Using the open-source type 4 JDBC Driver for TigerGraph, you can read and write data between Spark and TigerGraph. This is a two-way data connection.
The Github Link to the JDBC Driver is https://github.com/tigergraph/ecosys/tree/master/tools/etl/tg-jdbc-driver
The README file there provides more details.
TigerGraph JDBC connector is streaming in data via REST endpoints. No data throttle mechanism is in place yet. When the incoming concurrent JDBC connection number exceeds the configured hardware capacity limit, the overload may cause the system to stop responding. If you use spark job to connect TigerGraph via JDBC, we recommend your concurrent spark loading jobs be capped at 10 with the following per job configuration. This limits the concurrent JDBC connections to 40. —-num-executors 2 /* 2 executors per job */ —-executor-cores 2 /* 1 executor take 2 cores */ |
Load from a Data Lake via Spark
1) Write a Spark DataFrameWriter
Write a Spark DataFrameWriter function that will write data to CSV files, following the example below.
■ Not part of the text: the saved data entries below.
-- ==== Sys2Proof/Safety.lean ====
section
/-!
DEFINITION. The terms claims are made in: the states a command ends in, the invariants of the core
(10_state.md), the opcode table as numbers, and what a binary64 pattern is worth as a rational.
-/

namespace Sys2Proof

/-! ### The opcode table (30_encoding.md R310 to R316) -/

/-- A row of the opcode table: the bits of CW that are fixed, what they are fixed to, and the operand
kind. -/
structure TableRow where
  mask : BitVec 32
  value : BitVec 32
  kind : OperandKind
  deriving DecidableEq, Repr

/-- A row with the whole CW fixed. -/
def fixedRow (value : BitVec 32) (kind : OperandKind) : TableRow := ⟨0xFFFFFFFF, value, kind⟩

/-- The rows of UNIT 0. -/
def tableCtl : List TableRow :=
  [fixedRow 0x00000000 .none, fixedRow 0x01000000 .none, fixedRow 0x02000000 .none,
    fixedRow 0x03000000 .len, fixedRow 0x04000000 .none, ⟨0xFFFEFFFF, 0x05000000, .none⟩,
    ⟨0xFFFF0000, 0x06000000, .none⟩, fixedRow 0x07000000 .none, fixedRow 0x08000000 .none,
    fixedRow 0x09000000 .u64, fixedRow 0x0A000000 .u64, fixedRow 0x0B000000 .u64,
    fixedRow 0x0C000000 .u64, fixedRow 0x0D000000 .none]

/-- The rows of UNIT 1. -/
def tableBq : List TableRow :=
  [fixedRow 0x10000000 .u64, fixedRow 0x11000000 .f64, fixedRow 0x12000000 .f64,
    fixedRow 0x13000000 .f64, fixedRow 0x14000000 .none, fixedRow 0x15000000 .none]

/-- The rows of UNIT 2. -/
def tableCmp : List TableRow :=
  [fixedRow 0x20000000 .f64, fixedRow 0x21000000 .f64, fixedRow 0x22000000 .f64,
    fixedRow 0x23000000 .f64, fixedRow 0x24000000 .f64, fixedRow 0x25000000 .f64,
    fixedRow 0x26000000 .none, fixedRow 0x27000000 .none]

/-- The rows of UNIT 3. -/
def tableRvb : List TableRow :=
  [fixedRow 0x30000000 .f64, fixedRow 0x31000000 .f64, fixedRow 0x32000000 .f64,
    fixedRow 0x33000000 .f64, fixedRow 0x34000000 .none, fixedRow 0x35000000 .none]

/-- The rows of UNIT 4 and UNIT 5. -/
def tableVolSeek : List TableRow :=
  [fixedRow 0x40000000 .f64, fixedRow 0x41000000 .none, fixedRow 0x42000000 .none,
    fixedRow 0x50000000 .f64, fixedRow 0x51000000 .f64]

/-- The 39 rows, as spec/opcode_table.json gives match, mask and operand kind. -/
def opcodeTable : List TableRow := tableCtl ++ tableBq ++ tableCmp ++ tableRvb ++ tableVolSeek

/-- Whether a command word is one of a row's. -/
def TableRow.admits (r : TableRow) (cw : BitVec 32) : Bool := cw &&& r.mask == r.value

/-- How many operations a unit has; 0 for a reserved unit (R301, R310 to R315). -/
def opCount (unit : Nat) : Nat := [14, 6, 8, 6, 3, 2].getD unit 0

/-! ### Which commands are setters, and of which register (60_exceptions.md R1011) -/

/-- The register whose RECONFIG event an accepted command posts; none for a command that posts
none. -/
def setterAddress : Instr → Option (BitVec 16)
  | .ctlSetBitdepth _ => some 0x0010
  | .ctlSetEndian _ => some 0x0011
  | .ctlSetRate _ => some 0x0012
  | .ctlSetChannels _ => some 0x0013
  | .bqSetType _ => some 0x0101
  | .bqSetFreq _ => some 0x0102
  | .bqSetQ _ => some 0x0103
  | .bqSetGain _ => some 0x0104
  | .bqEnable | .bqDisable => some 0x0100
  | .cmpSetThreshold _ => some 0x0201
  | .cmpSetRatio _ => some 0x0202
  | .cmpSetAttack _ => some 0x0203
  | .cmpSetRelease _ => some 0x0204
  | .cmpSetMakeup _ => some 0x0205
  | .cmpSetKnee _ => some 0x0206
  | .cmpEnable | .cmpDisable => some 0x0200
  | .rvbSetRoom _ => some 0x0301
  | .rvbSetDamping _ => some 0x0302
  | .rvbSetWet _ => some 0x0303
  | .rvbSetDry _ => some 0x0304
  | .rvbEnable | .rvbDisable => some 0x0300
  | .volSetVolume _ => some 0x0401
  | .volEnable | .volDisable => some 0x0400
  | .seekSetDuration _ => some 0x0500
  | .ctlNop | .ctlCreate | .ctlDestroy | .ctlPush _ | .ctlEnd | .ctlStreamError _ | .ctlReadReg _
  | .ctlPopEvent | .ctlAckErr | .ctlReset | .seekSeek _ => none

namespace Machine

/-! ### The states a command ends in (R1020, R1002, R1011) -/

/-- `s`, with everything a command did in it, after the completion step of a command that
succeeds. -/
def State.completed (s : State) : State := { s with lastErr := .ok }

/-- The state after a command that ends in error `e` on `s`: LAST_ERR and ERR_STICKY alone are
written (R1002). -/
def State.rejected (s : State) (e : ErrCode) : State := { s with lastErr := e, errSticky := true }

/-- `s`, with the registers a setter writes written, after the setter: one RECONFIG event and the
completion step (R1011, R1020). -/
def State.reconfigured (s : State) (addr : BitVec 16) (value : Word) : State :=
  { s with lastErr := .ok, evq := s.evq ++ [.reconfig addr value] }

/-! ### Invariants (10_state.md) -/

/-- In IDLE no running state is held (R410); in ACTIVE the delay lines have cells and the cursor is
one of them (R141). -/
def State.lifecycleOk (s : State) : Prop :=
  match s.phase with
  | .idle =>
    s.bq.hist = [] ∧ s.cmp.env = 0 ∧ s.cmp.gr = 0 ∧ s.rvb.lineLen = 0 ∧ s.rvb.cursor = 0 ∧
      s.rvb.line = [] ∧ s.seek.pos = 0 ∧ s.seek.pend = none ∧ s.seek.left = []
  | .active => 1 ≤ s.rvb.lineLen.toNat ∧ s.rvb.cursor.toNat < s.rvb.lineLen.toNat

/-- With the lifecycle: at least one channel (R114); less than a frame is left over (R153); a pending
target is a multiple of CHANNELS and not behind the position (R152). -/
def State.framingOk (s : State) : Prop :=
  s.lifecycleOk ∧ 1 ≤ s.geo.chans ∧ s.seek.left.length < s.geo.frameBytes ∧
    ∀ p, s.seek.pend = some p → s.seek.pos.toNat ≤ p.toNat ∧ s.geo.chans ∣ p.toNat

/-- With the framing: the cell stores are in canonical form, and hold cells of existing channels and
existing lines only (R122, R142). -/
def State.cellsOk (s : State) : Prop :=
  s.framingOk ∧ s.bq.hist.wf ∧ s.rvb.line.wf ∧ (∀ c ∈ s.bq.hist, c.1 < 4 * s.geo.chans) ∧
    ∀ c ∈ s.rvb.line, c.1 < Config.nLines * s.rvb.lineLen.toNat

/-- A number of the closed interval from `lo` to `hi`, and no −0. -/
abbrev inRange (lo hi v : F64) : Prop := fle lo v = true ∧ fle v hi = true ∧ v ≠ fneg f64Zero

/-- Every parameter register holds a legal value (R113, R114, R120, R130, R140, R145, R150), and the
rate as binary64 is finite and above 0 (R511). The reset values RATE 48000 and CHANNELS 2 are legal
whatever MAX_RATE and MAX_CHANNELS are (assumption log 8); BITDEPTH, ENDIAN and BQ_TYPE hold legal
values by their types. -/
def State.paramsOk (s : State) : Prop :=
  (1 ≤ s.geo.rate.toNat ∧ s.geo.rate.toNat ≤ max Config.maxRate 48000) ∧
    (1 ≤ s.geo.chans ∧ s.geo.chans ≤ max Config.maxChannels 2) ∧
    (f64IsFinite s.geo.rateF = true ∧ flt f64Zero s.geo.rateF = true) ∧
    (f64IsFinite s.bq.freq = true ∧ fle f64Zero s.bq.freq = true ∧
      flt s.geo.rateF (fmul f64Two s.bq.freq) = false) ∧
    (f64IsFinite s.bq.q = true ∧ flt f64Zero s.bq.q = true) ∧
    f64IsFinite s.bq.gain = true ∧
    inRange f64NegHundred f64Zero s.cmp.threshold ∧
    inRange f64One f64Inf s.cmp.ratio ∧
    inRange f64Zero f64Inf s.cmp.attackMs ∧
    inRange f64Zero f64Inf s.cmp.releaseMs ∧
    (fle f64NegTwenty s.cmp.makeup = true ∧ fle s.cmp.makeup f64Twenty = true) ∧
    inRange f64Zero f64Twenty s.cmp.knee ∧
    inRange f64Zero f64One s.rvb.room ∧
    inRange f64Zero f64One s.rvb.damping ∧
    inRange f64Zero f64One s.rvb.wet ∧
    inRange f64Zero f64One s.rvb.dry ∧
    inRange f64Zero Config.volMax s.vol.volume ∧
    (s.seek.totalMs = f64Zero ∨ (f64IsFinite s.seek.totalMs = true ∧ flt f64Zero s.seek.totalMs = true))

/-- Every derived register holds what its parameters give, and all five coefficients are finite (R121,
R131, R145). -/
def State.derivedOk (s : State) : Prop :=
  s.bq.coeffs = design s.bq.type s.geo.rateF s.bq.freq s.bq.q s.bq.gain ∧
    s.bq.coeffs.finite = true ∧
    s.cmp.attackC = coefOf s.geo.rateF s.cmp.attackMs ∧
    s.cmp.releaseC = coefOf s.geo.rateF s.cmp.releaseMs ∧
    s.vol.gain = fdiv s.vol.volume f64Hundred

/-- An error code in LAST_ERR comes with ERR_STICKY set (R1020, R432). -/
def State.stickyOk (s : State) : Prop := s.lastErr ≠ .ok → s.errSticky = true

/-- The running state released, as teardown leaves it (R410): every parameter, OUT and EVQ are kept. -/
def State.released (s : State) : State :=
  { s with
    phase := .idle
    bq := { s.bq with hist := [] }
    cmp := { s.cmp with env := 0, gr := 0 }
    rvb := { s.rvb with lineLen := 0, cursor := 0, line := [] }
    seek := { s.seek with pos := 0, pend := none, left := [] } }

/-- The state after a seek to frame `frames` with resolved time `r` (R912, R931): nothing more when the
stream continues there already; behind the position, the position moves; else the target is pending. -/
def State.soughtTo (s : State) (r : F64) (frames : Nat) : State :=
  let wanted := frames * s.geo.chans
  let target := if wanted ≤ 2 ^ 64 - 1 then wanted else (2 ^ 64 - 1) / s.geo.chans * s.geo.chans
  let continues := (s.seek.pend.getD s.seek.pos).toNat
  let ev := Event.seek r (BitVec.ofNat 64 target) (BitVec.ofNat 64 (target * s.geo.byteWidth))
  if target = continues then { s with res0 := r }
  else if target < s.seek.pos.toNat then
    { s with
      res0 := r
      evq := s.evq ++ [ev]
      seek := { s.seek with pos := BitVec.ofNat 64 target, pend := none, left := [] } }
  else
    { s with
      res0 := r
      evq := s.evq ++ [ev]
      seek := { s.seek with pend := some (BitVec.ofNat 64 target) } }

/-- Every unit is disabled. -/
def State.allDisabled (s : State) : Prop :=
  s.cmp.en = false ∧ s.rvb.en = false ∧ s.bq.en = false ∧ s.vol.en = false

/-- The addresses R160 defines, for a number of channels. -/
def definedAddress (chans a : Nat) : Prop :=
  a ≤ 0x0003 ∨ (0x0010 ≤ a ∧ a ≤ 0x0016) ∨ (0x0100 ≤ a ∧ a ≤ 0x0105) ∨ (0x0108 ≤ a ∧ a ≤ 0x010C) ∨
    (0x0200 ≤ a ∧ a ≤ 0x020A) ∨ (0x0300 ≤ a ∧ a ≤ 0x0308) ∨ (0x0400 ≤ a ∧ a ≤ 0x0402) ∨
    (0x0500 ≤ a ∧ a ≤ 0x0504) ∨ ∃ c k, c < chans ∧ k < 4 ∧ a = 0x4000 + 4 * c + k

/-! ### Numbers -/

/-- A sample of the geometry's range [−EXT, EXT − 1] (00_scope.md R10). -/
abbrev BitDepth.inRange (d : BitDepth) (v : Int) : Prop := -(d.ext : Int) ≤ v ∧ v ≤ (d.ext : Int) - 1

/-- How many quanta of 2^-1074 make 1. -/
@[irreducible] def f64Quanta : Nat := 2 ^ 1074

/-- What a finite pattern is worth; none for an infinity or a NaN. -/
def f64Rat (x : F64) : Option ℚ :=
  match f64Unpack x with
  | .nan => none
  | .inf _ => none
  | .fin s m => some ((signedMag s m : ℚ) / (f64Quanta : ℚ))

/-- `z` is the binary64 nearest to the real `r`, ties to the pattern whose last bit is 0; from
2^1024 − 2^970 on it is the infinity of r's sign (R14, IEEE 754 roundTiesToEven). -/
def NearestEven (r : ℝ) (z : F64) : Prop :=
  if |r| < 2 ^ 1024 - 2 ^ 970 then
    ∃ v : ℚ, f64Rat z = some v ∧
      ∀ (y : F64) (w : ℚ), f64Rat y = some w →
        |(v : ℝ) - r| ≤ |(w : ℝ) - r| ∧ (|(w : ℝ) - r| = |(v : ℝ) - r| → w ≠ v → z.toNat % 2 = 0)
  else (0 < r ∧ z = f64InfOf false) ∨ (r < 0 ∧ z = f64InfOf true)

/-- The sign bit of a pattern. -/
def f64Sign (x : F64) : Bool := decide (2 ^ 63 ≤ x.toNat)

end Machine

end Sys2Proof
end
You need to choose names for a GSQL loading job and its data files that you will be using in Step 2. |
DataFrameWriter
as "df"df.write.mode("overwrite").format("jdbc").options(
Map(
"driver" -> "com.tigergraph.jdbc.Driver",
"url" -> "jdbc:tg:http://host:port",
"username" -> "tigergraph",
"password" -> "tigergraph",
"token" -> "token",
"graph" -> "Social", // graph name
"dbtable" -> "job load_Social", // loading job name, "job" is required
"filename" -> "file1", // filename defined in the loading job
"sep" -> ",", // separator between columns
"eol" -> "\n", // end of line
"batchsize" -> "10000"))
.save()
The sep
and eol
will be used to convert the DataFrame
to delimited data and that will be sent to the filename defined by the loading job.
> DataFrame
+-----+---+------+
| _c0|_c1| _c2|
+-----+---+------+
| Tom| 23| male|
|Jerry| 45| male|
|Jenny| 33|female|
|Lizzy| 19|female|
+-----+---+------+
Tom,23,male
Jerry,45,male
Jenny,33,female
Lizzy,19,female
2) Create a Loading Job
Write a GSQL loading job, using the job and file names that you used in step 1, to map data from the CSV file(s) to TigerGraph vertices and edges.
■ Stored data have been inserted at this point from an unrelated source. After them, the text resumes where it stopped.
-- ==== Sys2Proof/Certificates/Slice0/Obligations.lean ====
section
/-!
DEFINITION. The statements for the provers, file by file of spec/. "next" is `Host.Outcome.next`; the
names of states a command ends in (`State.completed`, `State.rejected`, `State.reconfigured`,
`State.released`), of the invariants and of the number predicates are those of Safety.lean.
-/

open Sys2Proof Sys2Proof.Machine

/-! ### Encoding and stepping (30_encoding.md) -/

/-- Decoding what the encoder wrote gives the instruction back, with every operand at every value the
encoding admits, and leaves the bytes behind it (R300 to R315). -/
def Obligations.DecodeEncodeRoundTrip : Prop :=
  ∀ (i : Instr) (rest : List Byte), i.wf = true → decode (encode i ++ rest) = .ok (i, rest)

/-- The decoder accepts nothing but the encoder's own words: no second spelling of any command. -/
def Obligations.DecoderAcceptsOnlyEncodings : Prop :=
  ∀ (bytes rest : List Byte) (c : Command) (i : Instr),
    takeCommand bytes = some (c, rest) → decodeCommand c = .ok i → i.wf = true ∧ toCommand i = c

/-- The decoder accepts exactly the words of the 39 table rows, with an operand the row's kind allows;
and no word belongs to two rows (R316, R302). -/
def Obligations.LegalCommandWords : Prop :=
  (∀ c : Command,
    (∃ i, decodeCommand c = .ok i) ↔
      ∃ r ∈ opcodeTable, r.admits c.cw = true ∧ operandAllowed r.kind c.opnd = true) ∧
    opcodeTable.length = 39 ∧
    opcodeTable.Pairwise fun a b => ∀ cw, ¬ (a.admits cw = true ∧ b.admits cw = true)

/-- The order of the decoder's checks: the first that fails names the error (R322). -/
def Obligations.DecodeCheckOrder : Prop :=
  ∀ c : Command,
    let unit := cwUnit c.cw
    let op := cwOp c.cw
    let subOk := cwSub c.cw ≤ (if unit = 0 ∧ op = 5 then 1 else 0)
    let immOk := (unit = 0 ∧ op = 6) ∨ cwImm c.cw = 0
    (decodeCommand c = .error .reservedUnit ↔ 6 ≤ unit) ∧
      (decodeCommand c = .error .reservedOp ↔ unit < 6 ∧ opCount unit ≤ op) ∧
      (decodeCommand c = .error .badSub ↔ op < opCount unit ∧ ¬ subOk) ∧
      (decodeCommand c = .error .badImm ↔ op < opCount unit ∧ subOk ∧ ¬ immOk) ∧
      (decodeCommand c = .error .badOperand ↔
        ∃ r ∈ opcodeTable, r.admits c.cw = true ∧ operandAllowed r.kind c.opnd = false) ∧
      decodeCommand c ≠ .error .incomplete

/-- A command's length comes from its first 12 bytes alone: 12, and for CW[31:24] = 0x03 the payload of
OPND[31:0] bytes and its pad; always a multiple of 4 (R304, R208). -/
def Obligations.CommandLength : Prop :=
  ∀ bytes : List Byte,
    let cw := BitVec.ofNat 32 (leNat (bytes.take 4))
    let opnd := BitVec.ofNat 64 (leNat ((bytes.drop 4).take 8))
    let n := if cw.toNat / 2 ^ 24 = 0x03 then opnd.toNat % 2 ^ 32 else 0
    let total := 12 + n + (4 - n % 4) % 4
    total % 4 = 0 ∧
      (bytes.length < 12 → takeCommand bytes = none) ∧
      (12 ≤ bytes.length → bytes.length < total → takeCommand bytes = none) ∧
      (total ≤ bytes.length →
        takeCommand bytes = some (⟨cw, opnd, (bytes.drop 12).take n⟩, bytes.drop total))

/-- When the bytes at the head of the command port decode to an instruction, a step is `exec` of it
with those bytes consumed. -/
def Obligations.StepRunsDecodedCommand : Prop :=
  ∀ (s : State) (i : Instr) (rest : List Byte),
    decode s.port = .ok (i, rest) → step s = exec i { s with port := rest }

/-- A whole command that no table row admits, or whose operand the row's kind does not allow, is
consumed and raises ILLEGAL_COMMAND with no other effect (R320). -/
def Obligations.IllegalEncodingRejected : Prop :=
  ∀ (s : State) (c : Command) (rest : List Byte),
    takeCommand s.port = some (c, rest) →
    (∀ r ∈ opcodeTable, r.admits c.cw = true → operandAllowed r.kind c.opnd = false) →
      step s = .next (({ s with port := rest } : State).rejected .illegalCommand)

/-- The core steps exactly when a whole command stands on the port, else no step is enabled (R1040,
R1042). That the model answers a fault there, portEmpty or commandCutShort, is its own choice
(assumption log 4). A step never refuses. -/
def Obligations.CoreWaitsForWholeCommand : Prop :=
  ∀ s : State,
    ((∃ t, step s = .next t) ↔ takeCommand s.port ≠ none) ∧
      (step s = .fault .portEmpty ↔ s.port = []) ∧
      (step s = .fault .commandCutShort ↔ s.port ≠ [] ∧ takeCommand s.port = none) ∧
      ∀ r, step s ≠ .refused r

/-- Every command, with every operand, in every state, ends in a next state (R1042). -/
def Obligations.EveryCommandCompletes : Prop :=
  ∀ (i : Instr) (s : State), ∃ t, exec i s = .next t

/-- Words written out by hand from R310 to R315 decode to the commands they stand for. -/
def Obligations.DecodesWrittenWords : Prop :=
  decodeCommand ⟨0x06000201#32, 0#64, []⟩ = .ok (.ctlReadReg 0x0201#16) ∧
    decodeCommand ⟨0x05010000#32, 0#64, []⟩ = .ok (.ctlStreamError .ioFailure) ∧
    decodeCommand ⟨0x03000000#32, 3#64, [1#8, 2#8, 3#8]⟩ = .ok (.ctlPush [1#8, 2#8, 3#8]) ∧
    decodeCommand ⟨0x10000000#32, 1#64, []⟩ = .ok (.bqSetType 1#64) ∧
    decodeCommand ⟨0x20000000#32, 0xC024000000000000#64, []⟩ =
      .ok (.cmpSetThreshold 0xC024000000000000#64) ∧
    decodeCommand ⟨0x33000000#32, 0x3FE0000000000000#64, []⟩ = .ok (.rvbSetDry 0x3FE0000000000000#64) ∧
    decodeCommand ⟨0x40000000#32, 0x4049000000000000#64, []⟩ =
      .ok (.volSetVolume 0x4049000000000000#64) ∧
    decodeCommand ⟨0x51000000#32, 0xC07F400000000000#64, []⟩ = .ok (.seekSeek 0xC07F400000000000#64) ∧
    decodeCommand ⟨0x00010000#32, 0#64, []⟩ = .error .badSub

/-! ### Reset (70_reset_and_hazards.md) -/

/-- The reset values, row by row of R1100 (the registers by their addresses), and that CTL.RESET puts every
item of the spec's state there too. -/
def Obligations.ResetValues : Prop :=
  let s := State.reset
  (s.phase = .idle ∧ s.lastErr.code = 0 ∧ s.errSticky = false ∧ s.status = 0 ∧ s.irq = false ∧
    s.evq = [] ∧ s.res0 = 0 ∧ s.res1 = 0 ∧ s.res2 = 0 ∧ s.res3 = 0 ∧ s.out = []) ∧
  (s.readReg 0x0003 = some 0x44504331 ∧ s.readReg 0x0010 = some 16 ∧ s.readReg 0x0011 = some 0 ∧
    s.readReg 0x0012 = some 48000 ∧ s.readReg 0x0013 = some 2 ∧ s.readReg 0x0014 = some 2 ∧
    s.readReg 0x0015 = some 32768 ∧ s.readReg 0x0016 = some 4) ∧
  (s.readReg 0x0100 = some 0 ∧ s.readReg 0x0101 = some 0 ∧ s.readReg 0x0102 = some f64Thousand ∧
    s.readReg 0x0103 = some 0x3FE6A09E667F3BCD ∧ s.readReg 0x0104 = some f64Zero ∧
    s.readReg 0x0105 = some 0x3FE6A09E667F3BCD ∧ s.bq.coeffs = ⟨f64One, 0, 0, 0, 0⟩ ∧
    ∀ k, s.bq.hist.read k = f64Zero) ∧
  (s.cmp.en = false ∧ s.cmp.threshold = f64Zero ∧ s.cmp.ratio = f64One ∧ s.cmp.attackMs = f64Zero ∧
    s.cmp.releaseMs = f64Zero ∧ s.cmp.makeup = f64Zero ∧ s.cmp.knee = f64Zero ∧
    s.cmp.attackC = f64Zero ∧ s.cmp.releaseC = f64Zero ∧ s.cmp.env = f64Zero ∧ s.cmp.gr = f64Zero) ∧
  (s.rvb.en = false ∧ s.rvb.room = f64Zero ∧ s.rvb.damping = f64Zero ∧ s.rvb.wet = f64Zero ∧
    s.rvb.dry = f64One ∧ s.rvb.lineLen = 0 ∧ s.rvb.cursor = 0 ∧ s.rvb.line = [] ∧
    (∃ w, s.readReg 0x0307 = some w ∧ (Config.nLines < 2 ^ 64 → w.toNat = Config.nLines)) ∧
    s.readReg 0x0308 = some Config.feedback) ∧
  (s.vol.en = false ∧ s.vol.volume = f64Hundred ∧ s.vol.gain = f64One ∧ s.seek.totalMs = f64Zero ∧
    s.seek.pos = 0 ∧ s.readReg 0x0502 = some 0 ∧ s.readReg 0x0503 = some 0 ∧
    s.readReg 0x0504 = some 0 ∧ s.seek.left = []) ∧
  ∀ u : State, ∃ t, exec .ctlReset u = .next t ∧ { t with port := s.port, free := s.free } = s

/-- Every invariant stated below holds right after reset. -/
def Obligations.InvariantsHoldAtReset : Prop :=
  State.reset.cellsOk ∧ State.reset.paramsOk ∧ State.reset.derivedOk ∧ State.reset.stickyOk ∧
    State.reset.geo.chans ∣ State.reset.seek.pos.toNat

/-- CTL.RESET puts every item of the spec's state at its reset value, in either phase. The bytes still on
the port and the counter of free values are the model's own fields and stay, which is the model's
choice (assumption log 1, 3, 6). -/
def Obligations.SoftReset : Prop :=
  decodeCommand ⟨0x0D000000#32, 0#64, []⟩ = .ok .ctlReset ∧
  ∀ s : State, exec .ctlReset s = .next { State.reset with port := s.port, free := s.free }

/-! ### Errors, events and result registers (10_state.md, 60_exceptions.md) -/

/-- A command that ends in an error changes LAST_ERR and ERR_STICKY and consumes its bytes; nothing
else changes (R1002, R1031). -/
def Obligations.RejectedCommandHasNoEffect : Prop :=
  ∀ (s t : State) (c : Command) (rest : List Byte),
    takeCommand s.port = some (c, rest) → step s = .next t → t.lastErr ≠ .ok →
      t = ({ s with port := rest } : State).rejected t.lastErr

/-- ERR_STICKY: set by every command that ends in an error, kept by every other, cleared by ACK_ERR and
RESET alone, seen in STATUS bit 1, 0 after reset (R105). -/
def Obligations.StickyErrorBit : Prop :=
  State.reset.errSticky = false ∧ (∀ s : State, s.status.getLsbD 1 = s.errSticky) ∧
  ∀ (s t : State) (c : Command) (rest : List Byte),
    takeCommand s.port = some (c, rest) → step s = .next t →
      (t.lastErr ≠ .ok → t.errSticky = true) ∧
        (t.lastErr = .ok → decodeCommand c ≠ .ok .ctlAckErr → decodeCommand c ≠ .ok .ctlReset →
          t.errSticky = s.errSticky) ∧
        (decodeCommand c = .ok .ctlAckErr ∨ decodeCommand c = .ok .ctlReset → t.errSticky = false)

/-- A command posts at most one event, at the queue's tail; POP_EVENT alone takes one, from its head;
RESET alone clears the queue (R107, R431, and R1012, which the spec derives from the command rules). -/
def Obligations.AtMostOneEvent : Prop :=
  ∀ (i : Instr) (s t : State), exec i s = .next t →
    (i = .ctlReset → t.evq = []) ∧
      (i = .ctlPopEvent → t.evq = s.evq.tail) ∧
      (i ≠ .ctlReset → i ≠ .ctlPopEvent → t.evq = s.evq ∨ ∃ ev, t.evq = s.evq ++ [ev])

/-- RECONFIG: every accepted setter, enable or disable posts one, with the address of the register it
names and the value that register holds afterwards; no other command posts one (R1011). -/
def Obligations.ReconfigEventMatchesRegister : Prop :=
  ∀ (i : Instr) (s t : State), exec i s = .next t →
    (∀ a, setterAddress i = some a → t.lastErr = .ok →
      ∃ v, t.readReg a = some v ∧ t.evq = s.evq ++ [.reconfig a v]) ∧
      (setterAddress i = none → i ≠ .ctlReset → i ≠ .ctlPopEvent →
        t.evq = s.evq ∨ ∃ ev, (∀ a v, ev ≠ .reconfig a v) ∧ t.evq = s.evq ++ [ev])

/-- The result registers. RESET clears all four. POP_EVENT writes all four, with the head of the queue in
the encoding of R1010, or zeros from an empty queue. An accepted READ_REG writes the register's value to
RES0, an accepted SEEK the resolved time, or +0.0 where no duration is set. Every other command, and every
command that ends in an error, leaves them (R108, R405, R430, R431, R931). -/
def Obligations.ResultRegisters : Prop :=
  ∀ (i : Instr) (s t : State), exec i s = .next t →
    (i = .ctlReset → t.res0 = 0 ∧ t.res1 = 0 ∧ t.res2 = 0 ∧ t.res3 = 0) ∧
      (i = .ctlPopEvent →
        (t.res0, t.res1, t.res2, t.res3) =
          match s.evq with
          | [] => ((0, 0, 0, 0) : Word × Word × Word × Word)
          | .reconfig a v :: _ => (1, a.setWidth 64, v, 0)
          | .seek r p b :: _ => (2, r, p, b)
          | .error code :: _ => (3, code, 0, 0)) ∧
      (∀ a, i = .ctlReadReg a → t.lastErr = .ok → s.readReg a = some t.res0) ∧
      (∀ v, i = .seekSeek v → t.lastErr = .ok →
        t.res0 = if feq s.seek.totalMs f64Zero then f64Zero else resolve s.seek.totalMs v) ∧
      (i ≠ .ctlReset → i ≠ .ctlPopEvent →
        (t.res1 = s.res1 ∧ t.res2 = s.res2 ∧ t.res3 = s.res3) ∧
          ((∀ a, i ≠ .ctlReadReg a) → (∀ v, i ≠ .seekSeek v) → t.res0 = s.res0) ∧
          (t.lastErr ≠ .ok → t.res0 = s.res0))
CREATE LOADING JOB load_Social FOR GRAPH Social {
DEFINE FILENAME file1;
DEFINE FILENAME file2;
LOAD file1 TO VERTEX Person VALUES ($0, $1, $2);
LOAD file2 TO EDGE Friendship VALUES ($0, $1);
}
The loading job above, load_Social
loads the 1st, 2nd, and 3rd columns of source file, file1
, to the 1st, 2nd, and 3rd attributes of the vertex Person
.
See the pages Creating a Loading Job, Running a Loading Job and Loading Jobs as a REST Endpoint for more information about loading jobs in TigerGraph.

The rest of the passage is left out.